If Emily has no plums, how much is she willing to pay for a bag of 5 plums? We can find out by adding up her WTP for each of the first five plums.

See Clarification slide-outlines.

9/17/08 Manove's thoughts on “legal tender.”
5/1/08

On Thursday, October 25, 2007,
walking through Brookline on my way to EC101,
I was attacked by a nasty wild turkey.

Taken with my cell phone just before he attacked. Turkey  

As an economist, should I have tried
to catch and eat this turkey
instead of running away like a sissy?
Take my course and find out.


Read about wild turkeys in Brookline.

9/17/08

Manove's thoughts on “legal tender.”

Dear Students,

I said in class that people accept intrinsically useless paper money in exchange for useful goods, because they know everyone else will accept the paper money, and not because the money has the status of legal tender.  Many of you disagreed with me, as did several of the Teaching Fellows.

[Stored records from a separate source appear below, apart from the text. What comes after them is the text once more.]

-- ==== Sys2Proof/Machine/Lifecycle.lean ====
section
/-!
DEFINITION. INITIALIZE, BUS_ENABLE and BUS_DISABLE (`43_lifecycle.md`), each one atomic step for the requester being
served.
-/

namespace Sys2Proof.Machine

/-- The answer without data (`30_encoding.md` R83). -/
def plainResponse (e : Status) : Response := { status := e, data := none }

/-- BUS_ENABLE (`43_lifecycle.md` R166). -/
def execBen (s : State) : Host.Outcome State Fault Refusal :=
  match refusal .ben s.life with
  | some e => .refused e
  | none => .next (respond s.cur (plainResponse .ok) (setMbe true s))

/-- BUS_DISABLE (`43_lifecycle.md` R167). -/
def execBdis (s : State) : Host.Outcome State Fault Refusal :=
  match refusal .bdis s.life with
  | some e => .refused e
  | none => .next (respond s.cur (plainResponse .ok) (setSlot (markSlot s.slot) (setMbe false s)))

/-- The register writes of a successful INITIALIZE, in the order of `43_lifecycle.md` R161. -/
def bringUp (x : Tier) (p : BitVec 2) (s : State) : State :=
  setLife .ready (setProto p (programDivisor x (clearInterrupts (setMbe true s))))

/-- INITIALIZE (`43_lifecycle.md` R161; `UnsupportedClock`: R162).  One atomic step, log 22. -/
def execInit (f : BitVec 32) (p : BitVec 2) (s : State) : Host.Outcome State Fault Refusal :=
  match refusal (.init f p) s.life with
  | some e => .refused e
  | none =>
    match divsel f with
    | none => .next (respond s.cur (plainResponse .unsupportedClock) (setLife .failed s))
    | some x => .next (respond s.cur (plainResponse .ok) (bringUp x p s))

end Sys2Proof.Machine
end

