-- ==== Sys2Proof/Certificates/Slice0/Obligations.lean ====
section
/-!
DEFINITION. The statements for the provers.  Each docstring is the statement in words and cites the rules it rests on.
-/

open Sys2Proof Sys2Proof.Machine

/-- For every set of command-word parameters that meets R8 with a layout whose fields lie apart, and for every
instruction of the three code spaces with every operand at every value, decoding its encoding gives that instruction
back. (00_scope.md R8; 30_encoding.md R81; 30_encoding.md R90; 30_encoding.md R91) -/
def Obligations.DecodeOfEncode : Prop :=
  ∀ p : Params, p.Ok → ∀ i : Instr, decode p (encode p i) = .instr i

/-- If a command word decodes (default field positions, any other parameters), encoding the instruction gives the word
with its TA field set to TA_CODE; if a request decodes, encoding gives the record with the fields its operation does
not use set to zero; if a divisor code decodes, encoding gives the code. The packing of unused fields as zero is the
model's choice (log 23). (30_encoding.md R81; 30_encoding.md R84; 30_encoding.md R87; 30_encoding.md R90;
30_encoding.md R91) -/
def Obligations.EncodeOfDecode : Prop :=
  (∀ (p : Params) (w : Word) (i : Instr), p.layout = defaultLayout →
    decode p (.command w) = .instr i → encode p i = .command (setField 16 p.taCode w)) ∧
  (∀ (p : Params) (q : Request) (i : Instr),
    decode p (.request q) = .instr i → encode p i = .request (usedFields q)) ∧
  (∀ (p : Params) (d : BitVec 3) (i : Instr),
    decode p (.divisor d) = .instr i → encode p i = .divisor d)

/-- With the default field positions and any start-field and operation codes that meet R8: a word decodes as a read form
exactly when the word masked with 0xF000FFFF is that form's SOF << 30 | OP << 28, and as a write form exactly when
the word masked with 0xF0000000 is. (30_encoding.md R90; 30_encoding.md R97) -/
def Obligations.FormsMatchMasks : Prop :=
  ∀ p : Params, p.Ok → p.layout = defaultLayout → ∀ w : Word,
    ((∃ t r, decodeCommand p w = .instr (.c22Read t r)) ↔
      w &&& 0xF000FFFF#32 = (p.sofC22 ++ p.opC22Read ++ 0#28 : Word)) ∧
    ((∃ t r v, decodeCommand p w = .instr (.c22Write t r v)) ↔
      w &&& 0xF0000000#32 = (p.sofC22 ++ p.opC22Write ++ 0#28 : Word)) ∧
    ((∃ t r, decodeCommand p w = .instr (.c45Read t r)) ↔
      w &&& 0xF000FFFF#32 = (p.sofC45 ++ p.opC45Read ++ 0#28 : Word)) ∧
    ((∃ t r v, decodeCommand p w = .instr (.c45Write t r v)) ↔
      w &&& 0xF0000000#32 = (p.sofC45 ++ p.opC45Write ++ 0#28 : Word))

/-- A request is rejected, as reservedOperation, exactly when req_op is 5 or more; a divisor code, as reservedDivisor,
exactly when it is 6 or 7; a command word, as reservedCommand, exactly when its start field is of neither protocol,
or its operation code is not assigned under that start field, or it is a read word with non-zero DATA. (That last
clause is the model's choice of R90's stricter masks, DEDUCED, log 20; R69 by itself decodes such a word as a Read.)
(30_encoding.md R93; 20_memory.md R69) -/
def Obligations.ReservedCodesRejected : Prop :=
  (∀ q : Request, 5 ≤ q.op.toNat ↔ decodeRequest q = .reject (.reservedOperation q.op)) ∧
  (∀ d : BitVec 3, 6 ≤ d.toNat ↔ decodeDivisor d = .reject (.reservedDivisor d)) ∧
  (∀ p : Params, p.Ok → ∀ w : Word,
    decodeCommand p w = .reject (.reservedCommand w) ↔
      ¬ ((getField p.layout.sof 2 w = p.sofC22 ∧
            (getField p.layout.op 2 w = p.opC22Read ∧ getField p.layout.data 16 w = 0#16 ∨
              getField p.layout.op 2 w = p.opC22Write)) ∨
          (getField p.layout.sof 2 w = p.sofC45 ∧
            (getField p.layout.op 2 w = p.opC45Read ∧ getField p.layout.data 16 w = 0#16 ∨
              getField p.layout.op 2 w = p.opC45Write))))

/-- For every set of parameters that meets R8 with R84's field positions, one word of each command form, written out
field by field with the configuration's own start field and operation code (R86), decodes to its instruction; if the
codes are the spec's defaults, which R86 marks as unconfirmed (UNVERIFIED, log 9, here a hypothesis and no property
of the model), the words written out bit by bit decode so and a word with an unassigned start field is rejected. Two
requests and a divisor code, which need no parameter, decode to theirs. (30_encoding.md R81; 30_encoding.md R84;
30_encoding.md R86; 30_encoding.md R90; 30_encoding.md R91; 95_test_vectors.md 2.3) -/
def Obligations.WrittenOutCodesDecode : Prop :=
  (∀ p : Params, p.Ok → p.layout = defaultLayout →
    decode p (.command (p.sofC22 ++ p.opC22Read ++ 0b00101_00011_10_0000000000000000#28 : Word)) =
      .instr (.c22Read 5 3) ∧
    decode p (.command (p.sofC22 ++ p.opC22Write ++ 0b00101_00011_10_1010101111001101#28 : Word)) =
      .instr (.c22Write 5 3 0xABCD) ∧
    decode p (.command (p.sofC45 ++ p.opC45Read ++ 0b11111_11111_10_0000000000000000#28 : Word)) =
      .instr (.c45Read 31 31) ∧
    decode p (.command (p.sofC45 ++ p.opC45Write ++ 0b00001_00000_00_0001000100010001#28 : Word)) =
      .instr (.c45Write 1 0 0x1111)) ∧
  (∀ p : Params, p.toCodes = defaultCodes →
    decode p (.command 0b01_01_00101_00011_10_0000000000000000#32) = .instr (.c22Read 5 3) ∧
    decode p (.command 0b01_10_00101_00011_10_1010101111001101#32) = .instr (.c22Write 5 3 0xABCD) ∧
    decode p (.command 0b00_10_11111_11111_10_0000000000000000#32) = .instr (.c45Read 31 31) ∧
    decode p (.command 0b00_11_00001_00000_00_0001000100010001#32) = .instr (.c45Write 1 0 0x1111) ∧
    decode p (.command 0x928E0000#32) = .reject (.reservedCommand 0x928E0000#32)) ∧
  (∀ p : Params,
    decode p (.request ⟨0b001, 5, 3, 0xABCD, 0, 0⟩) = .instr (.wr 5 3 0xABCD) ∧
    decode p (.request ⟨0b100, 0, 0, 0, 100000000, 1⟩) = .instr (.init 100000000 1) ∧
    decode p (.divisor 0b011) = .instr .div48)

I have tried to do some reading on this question, and it is certainly more complicated than I had realized.  But two things are clear to me:

1) The widespread acceptance of a given currency is what economists call a Nash equilibrium.  If everyone else accepts a particular form of money as payment for purchases, it makes sense for you to accept it as well--doing otherwise would raise your transaction costs.  Such an equilibrium tends to be self-sustaining once it has been reached.

2) If a particular currency has the status of legal tender,  then it is more likely that the currency will, in fact, reach an equilibrium of the type described above.  The status of legal tender immediately gives the currency a value: e.g., for the payment of taxes and sometimes for the payment of debts. 

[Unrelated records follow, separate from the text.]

/-- Settles O49: memory is written by `phyWrite` only. -/
theorem memoryFormKept : Obligations.MemoryFormKept :=
  fun _ _ hs h => step_keeps_of_effect (fun _ _ _ _ h => h) (fun _ _ e => e.phy_wf) hs h

/-- Settles O56: the completion is due, so the controller's fetch is the step's. -/
theorem simCompletesBeforeThePoll : Obligations.SimCompletesBeforeThePoll := by
  intro s w ov i he hf hm hs hd
  have hc : simCompletes s = true := by simp [simCompletes, completionEnabled, he, hf, hm, hs, slotFull]
  have hfetch : fetch s = fetchController s := if_pos hc
  exact step_of_fetch_run (hfetch.trans (fetchController_run hs hm hd))

end Sys2Proof.Machine

namespace Sys2Proof.Machine

/-! ### The command of a transaction (`41_command_encoder.md` R118) -/

/-- Under codes that meet `00_scope.md` R8 an encoded word decodes to the command form of its transaction. -/
theorem decodeCommand_of_encode {p : Params} (hp : p.Ok) {proto : BitVec 2} {op : Op} {t r : Addr} {v : Half} {w : Word}
    (he : encodeTransaction p proto op t r v = some w) :
    decodeCommand p w = .instr (commandForm proto op t r v) := by
  rcases encodeTransaction_cases p proto op t r v with ⟨-, -, h⟩ | ⟨rfl, rfl, h⟩ | ⟨rfl, rfl, h⟩ | ⟨rfl, rfl, h⟩ |
    ⟨rfl, rfl, h⟩ <;> rw [he] at h <;> cases h
  · exact decodeCommand_pack_c22Read hp t r
  · exact decodeCommand_pack_c22Write hp t r v
  · exact decodeCommand_pack_c45Read hp t r
  · exact decodeCommand_pack_c45Write hp t r v

theorem commandForm_read (proto : BitVec 2) (t r : Addr) (v : Half) :
    commandForm proto .read t r v = .c22Read t r ∨ commandForm proto .read t r v = .c45Read t r :=
  ite_eq_or_eq ..

theorem commandForm_write (proto : BitVec 2) (t r : Addr) (v : Half) :
    commandForm proto .write t r v = .c22Write t r v ∨ commandForm proto .write t r v = .c45Write t r v :=
  ite_eq_or_eq ..

/-! ### The completion of a transaction's command in SIM -/

/-- In SIM, with the engine's command in the slot before its poll, the step completes it: a Read's DATA is the content of
the location, a Write's location holds its data. -/
theorem step_simCompletion {s : State} {w : Word} (hok : s.codes.Ok) (he : s.env = .sim) (hf : s.fsm = .poll)
    (hm : s.mbe = true) (hs : s.slot = .full w false)
    (hw : encodeTransaction s.codes.params s.proto s.d.op s.d.tgt s.d.reg s.d.wdata = some w) :
    ∃ c m n, step s = .next { s with cmd := c, phy := m, idle := true, slot := .empty, draws := n } ∧
      (s.d.op = .read → m = s.phy ∧ getField s.codes.layout.data 16 c = phyRead s.phy s.d.tgt s.d.reg) ∧
      (s.d.op = .write → m = phyWrite s.phy s.d.tgt s.d.reg s.d.wdata) := by
  have hd := decodeCommand_of_encode hok hw
  have hstep := simCompletesBeforeThePoll s w false _ he hf hm hs hd
  obtain ⟨⟨n, hread⟩, -, hloc, hwrite⟩ := completionPerformsTheCommand s w hm hs s.d.tgt s.d.reg s.d.wdata
  obtain ⟨-, -, -, hl⟩ := hok
  cases ho : s.d.op with
  | read =>
    rw [ho, hread _ (commandForm_read ..)] at hstep
    refine ⟨_, s.phy, n, hstep, fun _ => ⟨rfl, ?_⟩, nofun⟩
    rw [getField_setField_self _ _ _ (dataField_le hl), hloc (by simp [he])]
  | write =>
    rw [ho, hwrite _ (commandForm_write ..)] at hstep
    exact ⟨s.cmd, _, s.draws, hstep, nofun, fun _ => rfl⟩

/-! ### The engine's transitions, state by state -/

section
variable {s : State} (d : Desc)

theorem engineStep_check (hf : s.fsm = .check) (hr : recognised s.proto = true) :
    engineStep d s = { s with fsm := .enable } := by
  simp [engineStep, hf, checkProtocol, hr, goto]

theorem engineStep_enable (hf : s.fsm = .enable) : engineStep d s = { s with mbe := true, fsm := .issue } := by
  simp [engineStep, hf, enableBus, goto, setMbe]

/-- Into an empty slot with the bus enabled the command goes unmarked (`20_memory.md` R66). -/
theorem engineStep_issue {w : Word} (hf : s.fsm = .issue) (hm : s.mbe = true) (hs : s.slot = .empty)
    (hw : encodeTransaction s.codes.params s.proto s.d.op s.d.tgt s.d.reg s.d.wdata = some w) :
    engineStep d s = { s with cmd := w, idle := false, slot := .full w false, fsm := .poll } := by
  simp [engineStep, hf, issueCommand, hw, startCommand, hs, hm, goto, setSlot, setIdle, setCmd]

theorem engineStep_poll (hf : s.fsm = .poll) (hi : s.idle = true) :
    engineStep d s = { s with polls := s.polls + 1, fsm := .capture } := by
  simp [engineStep, hf, pollIdle, hi, goto, countPoll]

theorem engineStep_capture (hf : s.fsm = .capture) :
    engineStep d s = { s with rdata := if s.d.op = .read then cmdData s else s.rdata, err := .ok, fsm := .release } := by
  cases ho : s.d.op <;> simp [engineStep, hf, captureData, ho, goto, setErr, setRdata]

theorem engineStep_release (hf : s.fsm = .release) :
    engineStep d s =
      { s with
        guard := .available, fsm := .idle, pend := tableErase s.pend s.owner,
        resp := tablePut s.resp s.owner (releaseResponse s) } := by
  simp [engineStep, hf, releaseGuard, goto, freeGuard, respond]

end

/-! ### The engine by itself -/

/-- Only the engine has a next turn, for the requester it serves. -/
def State.Alone (s : State) : Prop :=
  s.life = .ready ∧ s.agenda = [] ∧ waitingLifecycle s = [] ∧ s.cur = s.owner

section
variable {s : State} (h : s.Alone)
include h

/-- Then the engine takes its next transition. -/
theorem State.Alone.engine_step (hf : s.fsm ≠ .idle) (hc : simCompletes s = false) :
    ∃ d, step s = .next (engineStep d s) := by
  obtain ⟨hl, ha, hw, hcur⟩ := h
  have hserving : serving s.owner s = s := by rw [← hcur]; rfl
  simpa only [hserving] using step_engine hf hl ha hw hc

theorem State.Alone.step_check (hf : s.fsm = .check) (hr : recognised s.proto = true) :
    step s = .next { s with fsm := .enable } := by
  obtain ⟨d, hd⟩ := h.engine_step (by simp [hf]) (by simp [simCompletes, hf])
  rw [hd, engineStep_check d hf hr]

theorem State.Alone.step_enable (hf : s.fsm = .enable) :
    step s = .next { s with mbe := true, fsm := .issue } := by
  obtain ⟨d, hd⟩ := h.engine_step (by simp [hf]) (by simp [simCompletes, hf])
  rw [hd, engineStep_enable d hf]

theorem State.Alone.step_issue {w : Word} (hf : s.fsm = .issue) (hm : s.mbe = true) (hs : s.slot = .empty)
    (hw : encodeTransaction s.codes.params s.proto s.d.op s.d.tgt s.d.reg s.d.wdata = some w) :
    step s = .next { s with cmd := w, idle := false, slot := .full w false, fsm := .poll } := by
  obtain ⟨d, hd⟩ := h.engine_step (by simp [hf]) (by simp [simCompletes, hf])
  rw [hd, engineStep_issue d hf hm hs hw]

theorem State.Alone.step_poll (hf : s.fsm = .poll) (hs : s.slot = .empty) (hi : s.idle = true) :
    step s = .next { s with polls := s.polls + 1, fsm := .capture } := by
  obtain ⟨d, hd⟩ := h.engine_step (by simp [hf]) (by simp [simCompletes, completionEnabled, hs, slotFull])
  rw [hd, engineStep_poll d hf hi]

theorem State.Alone.step_capture (hf : s.fsm = .capture) :
    step s =
      .next { s with rdata := if s.d.op = .read then cmdData s else s.rdata, err := .ok, fsm := .release } := by
  obtain ⟨d, hd⟩ := h.engine_step (by simp [hf]) (by simp [simCompletes, hf])
  rw [hd, engineStep_capture d hf]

When the euro was first circulated in the euro zone, creditors had no way to force the repayment of debts if they refused to accept the euro at the legally fixed rate of exchange with the previous currency.  In Spain, for example, if a creditor asked a court to force repayment of a debt in pesetas (the previous currency) after the introduction of the euro, he would be unsuccessful even if the debt contract had been written in pesetas (at least that is my understanding).   But this doesn't force people to accept euros in a spot sale: you offer a Spaniard euros for something, and he normally has the right to say “I don't want to do business with you.”  You offer him pesetas, and he has the right to accept them if he wants.  But because of its legal status, the euro became the equilibrium currency of the euro zone almost instantly the day it was introduced.

It's undeniable that US paper dollars are acceptable as payment (or even demanded) in many countries where the dollar is not legal tender.